§ Task description
Using the data below, show every line where the word "right" occurs.

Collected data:
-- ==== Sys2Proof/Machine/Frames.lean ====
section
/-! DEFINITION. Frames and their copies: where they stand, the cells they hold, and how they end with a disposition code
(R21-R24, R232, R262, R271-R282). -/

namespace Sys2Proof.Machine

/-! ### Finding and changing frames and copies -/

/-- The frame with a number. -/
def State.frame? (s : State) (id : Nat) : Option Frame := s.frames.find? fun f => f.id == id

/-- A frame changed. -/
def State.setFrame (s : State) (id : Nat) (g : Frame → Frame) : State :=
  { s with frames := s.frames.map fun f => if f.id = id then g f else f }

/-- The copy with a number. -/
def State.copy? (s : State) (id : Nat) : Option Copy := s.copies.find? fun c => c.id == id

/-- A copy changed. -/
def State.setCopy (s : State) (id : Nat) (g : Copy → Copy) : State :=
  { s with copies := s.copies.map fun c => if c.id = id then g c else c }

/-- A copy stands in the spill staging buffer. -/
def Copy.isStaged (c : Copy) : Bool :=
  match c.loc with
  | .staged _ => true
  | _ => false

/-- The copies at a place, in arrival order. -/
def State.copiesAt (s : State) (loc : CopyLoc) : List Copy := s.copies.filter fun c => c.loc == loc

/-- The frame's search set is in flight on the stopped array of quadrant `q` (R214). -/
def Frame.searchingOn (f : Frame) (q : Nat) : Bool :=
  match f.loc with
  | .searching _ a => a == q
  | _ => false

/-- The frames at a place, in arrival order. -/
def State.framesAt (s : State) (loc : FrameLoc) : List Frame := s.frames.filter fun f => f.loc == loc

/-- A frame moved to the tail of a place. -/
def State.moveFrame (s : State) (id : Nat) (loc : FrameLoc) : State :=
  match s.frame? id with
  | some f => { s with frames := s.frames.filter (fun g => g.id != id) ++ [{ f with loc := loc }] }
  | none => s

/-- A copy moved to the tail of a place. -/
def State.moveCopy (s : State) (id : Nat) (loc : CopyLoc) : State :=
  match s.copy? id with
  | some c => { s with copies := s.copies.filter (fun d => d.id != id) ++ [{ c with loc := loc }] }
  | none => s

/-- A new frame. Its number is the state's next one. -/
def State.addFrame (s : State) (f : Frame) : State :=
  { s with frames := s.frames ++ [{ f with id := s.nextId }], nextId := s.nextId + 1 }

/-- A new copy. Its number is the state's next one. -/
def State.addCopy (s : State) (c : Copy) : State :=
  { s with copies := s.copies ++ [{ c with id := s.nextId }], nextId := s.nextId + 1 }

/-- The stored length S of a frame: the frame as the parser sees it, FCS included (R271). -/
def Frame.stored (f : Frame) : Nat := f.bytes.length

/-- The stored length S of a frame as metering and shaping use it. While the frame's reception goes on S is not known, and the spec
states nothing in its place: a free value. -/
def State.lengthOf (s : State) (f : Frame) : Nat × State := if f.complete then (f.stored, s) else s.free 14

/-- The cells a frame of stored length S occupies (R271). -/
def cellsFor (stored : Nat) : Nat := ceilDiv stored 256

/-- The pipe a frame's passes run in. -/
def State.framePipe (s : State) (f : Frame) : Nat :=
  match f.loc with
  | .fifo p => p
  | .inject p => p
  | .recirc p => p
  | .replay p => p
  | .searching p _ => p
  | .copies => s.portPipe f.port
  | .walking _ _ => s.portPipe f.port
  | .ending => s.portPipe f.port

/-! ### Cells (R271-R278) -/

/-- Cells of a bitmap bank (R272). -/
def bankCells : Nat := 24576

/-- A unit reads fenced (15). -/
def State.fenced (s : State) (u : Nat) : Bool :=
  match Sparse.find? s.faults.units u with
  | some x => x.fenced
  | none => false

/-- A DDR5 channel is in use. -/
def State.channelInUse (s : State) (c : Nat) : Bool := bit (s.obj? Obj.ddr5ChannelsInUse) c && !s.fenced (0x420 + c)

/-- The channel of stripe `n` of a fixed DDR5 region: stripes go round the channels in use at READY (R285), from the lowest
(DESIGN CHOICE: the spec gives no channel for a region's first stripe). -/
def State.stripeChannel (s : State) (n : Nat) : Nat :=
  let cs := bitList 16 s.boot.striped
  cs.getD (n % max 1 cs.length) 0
==
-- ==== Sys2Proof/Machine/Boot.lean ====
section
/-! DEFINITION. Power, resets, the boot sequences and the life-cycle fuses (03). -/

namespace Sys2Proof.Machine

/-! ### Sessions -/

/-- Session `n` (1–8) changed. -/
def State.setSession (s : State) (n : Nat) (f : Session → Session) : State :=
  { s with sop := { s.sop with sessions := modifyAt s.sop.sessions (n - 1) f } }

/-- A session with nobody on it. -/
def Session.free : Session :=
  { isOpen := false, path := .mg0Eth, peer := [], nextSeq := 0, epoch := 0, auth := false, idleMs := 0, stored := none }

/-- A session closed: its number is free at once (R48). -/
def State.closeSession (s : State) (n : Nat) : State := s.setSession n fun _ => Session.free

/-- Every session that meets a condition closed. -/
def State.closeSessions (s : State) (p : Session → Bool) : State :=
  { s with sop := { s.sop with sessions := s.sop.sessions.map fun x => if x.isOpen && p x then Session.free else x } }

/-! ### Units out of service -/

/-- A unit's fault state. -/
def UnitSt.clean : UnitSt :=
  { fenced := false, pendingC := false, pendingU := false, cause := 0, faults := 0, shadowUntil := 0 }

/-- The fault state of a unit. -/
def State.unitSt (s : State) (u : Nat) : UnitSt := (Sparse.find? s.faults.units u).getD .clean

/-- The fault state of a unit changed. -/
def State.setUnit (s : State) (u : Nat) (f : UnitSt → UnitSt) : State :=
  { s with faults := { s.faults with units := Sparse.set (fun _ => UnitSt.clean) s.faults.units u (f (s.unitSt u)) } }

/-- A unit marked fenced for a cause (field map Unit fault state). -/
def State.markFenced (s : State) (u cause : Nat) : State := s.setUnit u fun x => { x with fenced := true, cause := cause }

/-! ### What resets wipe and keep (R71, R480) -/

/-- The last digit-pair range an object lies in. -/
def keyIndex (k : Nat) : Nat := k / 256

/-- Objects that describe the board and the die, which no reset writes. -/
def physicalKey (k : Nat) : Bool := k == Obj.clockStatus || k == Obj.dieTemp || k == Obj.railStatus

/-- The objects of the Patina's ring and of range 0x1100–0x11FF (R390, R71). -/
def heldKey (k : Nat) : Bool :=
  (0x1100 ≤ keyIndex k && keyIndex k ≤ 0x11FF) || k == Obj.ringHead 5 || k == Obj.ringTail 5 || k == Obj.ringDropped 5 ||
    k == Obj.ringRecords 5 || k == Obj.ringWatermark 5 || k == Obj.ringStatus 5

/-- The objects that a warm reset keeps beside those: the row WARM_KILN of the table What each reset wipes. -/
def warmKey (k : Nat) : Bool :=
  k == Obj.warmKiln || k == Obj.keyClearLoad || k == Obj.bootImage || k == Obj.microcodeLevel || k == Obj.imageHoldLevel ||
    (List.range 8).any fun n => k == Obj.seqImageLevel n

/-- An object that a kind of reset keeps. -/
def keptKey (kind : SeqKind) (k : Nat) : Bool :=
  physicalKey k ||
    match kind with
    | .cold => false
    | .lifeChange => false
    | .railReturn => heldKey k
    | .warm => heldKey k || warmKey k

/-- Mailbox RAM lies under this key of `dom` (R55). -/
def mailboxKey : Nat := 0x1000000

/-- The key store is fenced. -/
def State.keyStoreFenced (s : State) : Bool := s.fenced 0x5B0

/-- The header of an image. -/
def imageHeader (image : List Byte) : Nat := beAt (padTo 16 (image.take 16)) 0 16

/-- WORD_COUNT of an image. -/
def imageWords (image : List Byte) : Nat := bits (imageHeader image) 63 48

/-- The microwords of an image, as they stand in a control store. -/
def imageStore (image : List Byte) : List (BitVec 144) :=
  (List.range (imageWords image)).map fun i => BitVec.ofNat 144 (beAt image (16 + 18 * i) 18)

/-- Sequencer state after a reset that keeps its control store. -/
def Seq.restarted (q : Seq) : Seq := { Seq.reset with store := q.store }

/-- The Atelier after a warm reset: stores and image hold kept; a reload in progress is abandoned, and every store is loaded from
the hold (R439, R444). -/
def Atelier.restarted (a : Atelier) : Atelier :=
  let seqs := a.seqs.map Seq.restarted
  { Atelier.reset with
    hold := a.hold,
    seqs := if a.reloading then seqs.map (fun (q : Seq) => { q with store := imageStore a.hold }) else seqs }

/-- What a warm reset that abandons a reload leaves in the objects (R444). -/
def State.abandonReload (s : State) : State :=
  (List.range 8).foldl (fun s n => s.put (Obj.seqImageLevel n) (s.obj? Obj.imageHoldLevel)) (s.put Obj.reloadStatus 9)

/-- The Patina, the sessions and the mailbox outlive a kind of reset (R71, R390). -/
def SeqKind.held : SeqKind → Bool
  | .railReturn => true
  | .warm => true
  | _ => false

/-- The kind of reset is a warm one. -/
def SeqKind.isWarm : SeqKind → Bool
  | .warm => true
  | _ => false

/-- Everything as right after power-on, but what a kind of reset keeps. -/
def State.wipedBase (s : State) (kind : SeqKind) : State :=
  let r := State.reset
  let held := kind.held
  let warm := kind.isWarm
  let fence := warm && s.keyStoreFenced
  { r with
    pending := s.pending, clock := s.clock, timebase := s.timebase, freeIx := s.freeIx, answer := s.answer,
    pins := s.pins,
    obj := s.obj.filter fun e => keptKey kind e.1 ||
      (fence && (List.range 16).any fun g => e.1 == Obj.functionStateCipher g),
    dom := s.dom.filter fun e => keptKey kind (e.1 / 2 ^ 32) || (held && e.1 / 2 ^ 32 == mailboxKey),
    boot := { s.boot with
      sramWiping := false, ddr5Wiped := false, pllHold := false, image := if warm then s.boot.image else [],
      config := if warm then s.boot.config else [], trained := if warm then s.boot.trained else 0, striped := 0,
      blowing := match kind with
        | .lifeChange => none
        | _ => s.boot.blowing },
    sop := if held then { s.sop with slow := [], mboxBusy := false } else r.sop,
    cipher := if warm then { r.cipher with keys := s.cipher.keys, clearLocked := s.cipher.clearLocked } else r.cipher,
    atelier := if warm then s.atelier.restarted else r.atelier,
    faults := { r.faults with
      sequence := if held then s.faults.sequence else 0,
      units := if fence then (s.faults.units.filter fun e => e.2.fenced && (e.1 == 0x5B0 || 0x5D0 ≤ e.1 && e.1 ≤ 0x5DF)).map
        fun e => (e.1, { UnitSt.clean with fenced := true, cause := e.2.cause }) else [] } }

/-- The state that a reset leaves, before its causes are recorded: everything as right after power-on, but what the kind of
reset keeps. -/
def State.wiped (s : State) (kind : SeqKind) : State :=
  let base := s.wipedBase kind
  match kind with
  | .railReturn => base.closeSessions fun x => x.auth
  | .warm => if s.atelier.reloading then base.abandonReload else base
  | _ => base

§ Task result
/-- Everything as right after power-on, but what a kind of reset keeps. -/
/-- The state that a reset leaves, before its causes are recorded: everything as right after power-on, but what the kind of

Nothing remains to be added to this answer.